- _Records for the exercise_:
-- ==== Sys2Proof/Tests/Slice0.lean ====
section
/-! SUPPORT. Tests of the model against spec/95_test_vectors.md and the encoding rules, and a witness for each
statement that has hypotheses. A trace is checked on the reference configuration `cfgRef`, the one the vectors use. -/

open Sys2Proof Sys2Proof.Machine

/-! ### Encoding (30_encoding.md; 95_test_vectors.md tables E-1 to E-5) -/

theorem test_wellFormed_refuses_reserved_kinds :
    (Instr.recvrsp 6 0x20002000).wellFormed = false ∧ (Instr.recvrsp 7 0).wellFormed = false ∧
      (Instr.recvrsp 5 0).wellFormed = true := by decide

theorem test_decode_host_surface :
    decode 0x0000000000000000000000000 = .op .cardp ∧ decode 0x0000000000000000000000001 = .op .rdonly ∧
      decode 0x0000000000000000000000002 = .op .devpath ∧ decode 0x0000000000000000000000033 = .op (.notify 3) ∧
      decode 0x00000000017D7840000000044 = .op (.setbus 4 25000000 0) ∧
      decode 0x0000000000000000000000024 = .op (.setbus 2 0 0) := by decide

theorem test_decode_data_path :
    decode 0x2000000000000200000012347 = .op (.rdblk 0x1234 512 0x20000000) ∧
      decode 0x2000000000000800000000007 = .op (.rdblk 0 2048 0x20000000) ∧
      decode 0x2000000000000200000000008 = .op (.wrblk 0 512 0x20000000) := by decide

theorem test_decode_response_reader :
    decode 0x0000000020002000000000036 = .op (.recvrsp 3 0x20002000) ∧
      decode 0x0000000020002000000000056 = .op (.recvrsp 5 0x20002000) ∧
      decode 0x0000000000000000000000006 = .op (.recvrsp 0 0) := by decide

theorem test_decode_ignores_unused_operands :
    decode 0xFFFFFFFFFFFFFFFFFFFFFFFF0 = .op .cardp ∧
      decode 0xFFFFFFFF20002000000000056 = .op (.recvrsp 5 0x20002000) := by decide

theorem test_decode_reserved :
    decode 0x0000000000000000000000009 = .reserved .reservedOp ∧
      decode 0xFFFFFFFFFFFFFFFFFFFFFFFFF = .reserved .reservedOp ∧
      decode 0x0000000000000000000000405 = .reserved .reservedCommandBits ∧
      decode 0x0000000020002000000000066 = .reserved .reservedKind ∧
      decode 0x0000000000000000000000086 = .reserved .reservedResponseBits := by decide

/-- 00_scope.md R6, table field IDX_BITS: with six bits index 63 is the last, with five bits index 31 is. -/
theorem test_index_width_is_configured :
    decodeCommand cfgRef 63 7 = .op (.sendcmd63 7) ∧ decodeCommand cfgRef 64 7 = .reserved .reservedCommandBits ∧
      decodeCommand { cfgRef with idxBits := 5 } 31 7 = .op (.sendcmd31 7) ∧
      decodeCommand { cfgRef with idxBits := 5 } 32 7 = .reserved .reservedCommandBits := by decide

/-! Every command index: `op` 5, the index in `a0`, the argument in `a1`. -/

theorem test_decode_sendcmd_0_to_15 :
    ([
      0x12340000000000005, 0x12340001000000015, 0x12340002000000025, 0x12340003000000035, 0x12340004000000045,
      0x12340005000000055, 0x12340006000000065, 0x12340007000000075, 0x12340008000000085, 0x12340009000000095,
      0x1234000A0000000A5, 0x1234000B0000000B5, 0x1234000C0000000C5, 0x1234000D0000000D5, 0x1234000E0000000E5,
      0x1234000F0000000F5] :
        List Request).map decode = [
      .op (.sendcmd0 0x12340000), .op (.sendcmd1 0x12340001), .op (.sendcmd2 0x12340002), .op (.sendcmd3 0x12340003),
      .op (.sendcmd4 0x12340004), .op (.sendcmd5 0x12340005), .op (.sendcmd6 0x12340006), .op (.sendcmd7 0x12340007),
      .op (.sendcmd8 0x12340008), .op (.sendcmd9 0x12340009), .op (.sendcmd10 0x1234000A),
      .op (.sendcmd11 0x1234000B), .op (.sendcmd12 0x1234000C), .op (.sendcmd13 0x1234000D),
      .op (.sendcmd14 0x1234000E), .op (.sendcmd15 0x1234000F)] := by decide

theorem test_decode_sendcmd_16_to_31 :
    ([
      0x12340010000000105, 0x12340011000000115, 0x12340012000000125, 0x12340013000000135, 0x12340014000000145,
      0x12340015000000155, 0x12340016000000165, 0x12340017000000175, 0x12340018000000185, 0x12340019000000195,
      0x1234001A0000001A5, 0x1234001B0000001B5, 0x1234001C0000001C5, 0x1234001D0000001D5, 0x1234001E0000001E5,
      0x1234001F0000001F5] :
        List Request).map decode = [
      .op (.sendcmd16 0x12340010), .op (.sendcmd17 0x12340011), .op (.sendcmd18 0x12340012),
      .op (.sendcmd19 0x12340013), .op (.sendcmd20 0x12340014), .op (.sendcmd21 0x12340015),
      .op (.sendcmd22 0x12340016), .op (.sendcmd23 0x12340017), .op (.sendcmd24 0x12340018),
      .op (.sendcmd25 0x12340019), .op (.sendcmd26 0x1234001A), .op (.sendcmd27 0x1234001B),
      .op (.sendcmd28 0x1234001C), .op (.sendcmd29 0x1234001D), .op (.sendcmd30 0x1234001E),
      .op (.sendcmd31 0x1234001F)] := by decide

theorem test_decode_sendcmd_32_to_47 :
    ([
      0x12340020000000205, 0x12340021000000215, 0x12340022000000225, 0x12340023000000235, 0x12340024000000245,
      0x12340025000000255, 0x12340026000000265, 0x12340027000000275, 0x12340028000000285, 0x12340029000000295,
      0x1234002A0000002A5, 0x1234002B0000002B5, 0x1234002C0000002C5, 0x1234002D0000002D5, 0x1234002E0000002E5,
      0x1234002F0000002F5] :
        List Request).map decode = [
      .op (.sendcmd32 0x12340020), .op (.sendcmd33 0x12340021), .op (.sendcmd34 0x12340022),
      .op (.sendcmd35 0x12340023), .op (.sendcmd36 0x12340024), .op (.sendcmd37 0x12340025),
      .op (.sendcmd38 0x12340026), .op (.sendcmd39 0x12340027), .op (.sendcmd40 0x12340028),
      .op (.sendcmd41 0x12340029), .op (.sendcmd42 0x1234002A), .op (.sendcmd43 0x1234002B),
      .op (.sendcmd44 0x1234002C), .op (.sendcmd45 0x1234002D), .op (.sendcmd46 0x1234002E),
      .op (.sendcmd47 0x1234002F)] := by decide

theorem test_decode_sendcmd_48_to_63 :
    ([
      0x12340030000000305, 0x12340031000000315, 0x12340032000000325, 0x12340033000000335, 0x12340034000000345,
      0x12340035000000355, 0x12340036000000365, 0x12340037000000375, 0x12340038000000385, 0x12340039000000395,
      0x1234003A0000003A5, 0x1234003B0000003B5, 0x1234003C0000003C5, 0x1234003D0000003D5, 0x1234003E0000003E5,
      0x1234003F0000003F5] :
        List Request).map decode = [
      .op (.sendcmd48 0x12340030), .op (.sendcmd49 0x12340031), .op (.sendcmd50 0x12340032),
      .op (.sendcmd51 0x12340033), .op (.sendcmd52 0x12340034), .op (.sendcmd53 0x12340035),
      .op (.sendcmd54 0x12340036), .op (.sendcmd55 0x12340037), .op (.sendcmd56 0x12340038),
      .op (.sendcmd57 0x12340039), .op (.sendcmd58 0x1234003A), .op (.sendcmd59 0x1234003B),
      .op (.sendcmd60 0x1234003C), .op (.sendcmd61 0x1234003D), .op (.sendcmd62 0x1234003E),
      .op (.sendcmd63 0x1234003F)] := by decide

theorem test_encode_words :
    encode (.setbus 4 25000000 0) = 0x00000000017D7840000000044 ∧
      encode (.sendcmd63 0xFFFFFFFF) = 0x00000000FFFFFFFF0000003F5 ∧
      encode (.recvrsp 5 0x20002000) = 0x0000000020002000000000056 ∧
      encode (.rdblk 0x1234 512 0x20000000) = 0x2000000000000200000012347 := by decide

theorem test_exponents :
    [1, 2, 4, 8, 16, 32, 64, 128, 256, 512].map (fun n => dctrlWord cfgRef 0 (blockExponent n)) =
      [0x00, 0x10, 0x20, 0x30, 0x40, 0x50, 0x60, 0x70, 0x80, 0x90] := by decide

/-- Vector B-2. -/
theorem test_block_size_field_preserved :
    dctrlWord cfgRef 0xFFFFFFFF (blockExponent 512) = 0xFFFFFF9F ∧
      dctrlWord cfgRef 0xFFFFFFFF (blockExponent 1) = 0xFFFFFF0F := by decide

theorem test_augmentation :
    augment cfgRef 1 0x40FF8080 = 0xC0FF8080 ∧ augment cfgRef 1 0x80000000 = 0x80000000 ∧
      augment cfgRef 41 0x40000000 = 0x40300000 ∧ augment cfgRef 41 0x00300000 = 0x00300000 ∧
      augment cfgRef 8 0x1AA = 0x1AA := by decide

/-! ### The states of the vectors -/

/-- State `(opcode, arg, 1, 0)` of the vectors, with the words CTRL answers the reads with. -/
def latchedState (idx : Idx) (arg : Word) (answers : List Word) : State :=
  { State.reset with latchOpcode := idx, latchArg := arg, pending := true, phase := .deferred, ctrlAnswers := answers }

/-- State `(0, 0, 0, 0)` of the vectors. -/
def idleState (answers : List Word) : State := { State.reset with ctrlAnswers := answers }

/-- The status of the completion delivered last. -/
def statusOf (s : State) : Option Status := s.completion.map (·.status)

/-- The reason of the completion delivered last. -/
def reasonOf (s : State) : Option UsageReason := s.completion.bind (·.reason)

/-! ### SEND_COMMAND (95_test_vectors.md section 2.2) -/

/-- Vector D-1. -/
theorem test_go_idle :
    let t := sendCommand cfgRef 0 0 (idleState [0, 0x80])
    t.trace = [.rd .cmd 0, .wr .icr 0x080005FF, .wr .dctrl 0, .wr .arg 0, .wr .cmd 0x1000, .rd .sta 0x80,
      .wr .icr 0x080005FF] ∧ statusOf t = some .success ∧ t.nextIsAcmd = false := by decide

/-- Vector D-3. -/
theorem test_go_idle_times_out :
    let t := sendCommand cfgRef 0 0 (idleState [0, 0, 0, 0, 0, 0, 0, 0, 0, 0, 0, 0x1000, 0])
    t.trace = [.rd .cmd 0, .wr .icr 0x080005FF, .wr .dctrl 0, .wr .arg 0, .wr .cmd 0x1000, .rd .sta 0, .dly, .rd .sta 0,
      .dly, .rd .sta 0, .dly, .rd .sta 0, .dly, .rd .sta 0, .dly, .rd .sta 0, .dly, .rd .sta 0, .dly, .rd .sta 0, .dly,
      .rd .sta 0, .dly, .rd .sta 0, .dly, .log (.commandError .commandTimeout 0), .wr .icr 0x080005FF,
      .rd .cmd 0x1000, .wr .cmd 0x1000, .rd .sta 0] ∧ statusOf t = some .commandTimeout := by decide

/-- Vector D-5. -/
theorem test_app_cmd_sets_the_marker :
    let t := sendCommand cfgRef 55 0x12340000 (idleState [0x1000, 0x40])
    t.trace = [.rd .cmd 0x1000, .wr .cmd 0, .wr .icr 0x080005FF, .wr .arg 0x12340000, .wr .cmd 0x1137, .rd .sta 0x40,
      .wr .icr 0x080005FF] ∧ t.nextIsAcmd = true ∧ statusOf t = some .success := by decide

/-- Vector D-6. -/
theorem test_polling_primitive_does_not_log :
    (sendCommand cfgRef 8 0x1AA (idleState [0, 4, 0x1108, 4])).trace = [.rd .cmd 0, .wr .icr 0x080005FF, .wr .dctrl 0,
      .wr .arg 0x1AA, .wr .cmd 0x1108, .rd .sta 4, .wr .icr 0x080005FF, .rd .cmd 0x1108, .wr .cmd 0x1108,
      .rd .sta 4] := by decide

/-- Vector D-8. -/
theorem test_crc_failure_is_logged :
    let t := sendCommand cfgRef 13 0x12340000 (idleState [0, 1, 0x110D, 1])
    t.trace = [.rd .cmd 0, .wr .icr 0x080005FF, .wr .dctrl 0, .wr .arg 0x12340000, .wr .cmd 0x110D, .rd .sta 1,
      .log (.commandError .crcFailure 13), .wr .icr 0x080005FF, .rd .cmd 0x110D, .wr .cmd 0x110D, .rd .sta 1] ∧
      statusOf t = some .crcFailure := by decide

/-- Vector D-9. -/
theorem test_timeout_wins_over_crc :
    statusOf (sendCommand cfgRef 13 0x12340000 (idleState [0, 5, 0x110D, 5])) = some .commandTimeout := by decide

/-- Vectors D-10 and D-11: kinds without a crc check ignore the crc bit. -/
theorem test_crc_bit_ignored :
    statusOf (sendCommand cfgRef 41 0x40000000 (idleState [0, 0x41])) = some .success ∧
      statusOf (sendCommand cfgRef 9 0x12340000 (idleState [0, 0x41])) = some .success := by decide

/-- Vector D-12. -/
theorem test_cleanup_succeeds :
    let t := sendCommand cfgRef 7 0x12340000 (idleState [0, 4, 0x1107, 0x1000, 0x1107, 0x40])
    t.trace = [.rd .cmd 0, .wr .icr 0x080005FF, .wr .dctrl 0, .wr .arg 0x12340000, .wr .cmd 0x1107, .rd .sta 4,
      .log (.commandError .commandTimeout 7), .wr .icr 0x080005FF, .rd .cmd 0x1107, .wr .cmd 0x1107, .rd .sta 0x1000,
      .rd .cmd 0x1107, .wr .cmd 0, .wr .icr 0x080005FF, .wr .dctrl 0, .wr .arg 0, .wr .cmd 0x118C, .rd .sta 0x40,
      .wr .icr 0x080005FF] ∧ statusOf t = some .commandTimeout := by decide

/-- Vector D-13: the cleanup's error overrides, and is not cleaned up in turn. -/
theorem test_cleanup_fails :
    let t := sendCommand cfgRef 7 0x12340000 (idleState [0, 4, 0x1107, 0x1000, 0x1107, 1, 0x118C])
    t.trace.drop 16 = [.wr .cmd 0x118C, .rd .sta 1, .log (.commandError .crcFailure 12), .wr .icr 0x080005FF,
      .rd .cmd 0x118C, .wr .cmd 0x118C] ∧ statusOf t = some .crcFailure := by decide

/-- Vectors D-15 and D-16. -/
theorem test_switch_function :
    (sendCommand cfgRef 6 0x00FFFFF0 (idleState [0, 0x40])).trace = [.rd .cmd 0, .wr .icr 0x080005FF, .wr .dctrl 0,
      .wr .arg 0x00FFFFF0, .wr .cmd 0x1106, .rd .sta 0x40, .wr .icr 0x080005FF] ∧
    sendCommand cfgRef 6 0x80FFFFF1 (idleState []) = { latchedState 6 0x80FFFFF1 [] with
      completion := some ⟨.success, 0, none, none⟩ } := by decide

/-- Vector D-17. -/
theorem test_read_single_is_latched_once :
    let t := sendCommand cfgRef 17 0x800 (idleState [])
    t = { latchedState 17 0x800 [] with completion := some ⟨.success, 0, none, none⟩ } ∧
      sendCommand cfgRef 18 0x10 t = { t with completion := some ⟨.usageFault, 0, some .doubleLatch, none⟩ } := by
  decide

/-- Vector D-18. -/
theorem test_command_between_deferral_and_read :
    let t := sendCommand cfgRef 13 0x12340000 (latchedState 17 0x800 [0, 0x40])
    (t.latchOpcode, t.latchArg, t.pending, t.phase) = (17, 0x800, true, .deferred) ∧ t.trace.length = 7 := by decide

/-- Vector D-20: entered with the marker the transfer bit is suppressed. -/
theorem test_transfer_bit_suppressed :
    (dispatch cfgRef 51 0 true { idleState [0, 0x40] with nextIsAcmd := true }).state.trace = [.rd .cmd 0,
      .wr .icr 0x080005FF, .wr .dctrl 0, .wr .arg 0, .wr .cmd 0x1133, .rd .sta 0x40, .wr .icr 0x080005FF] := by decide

- _Required work_: From the material above, report how many lines contain the word "section", giving only the number.

- _Result below_: 2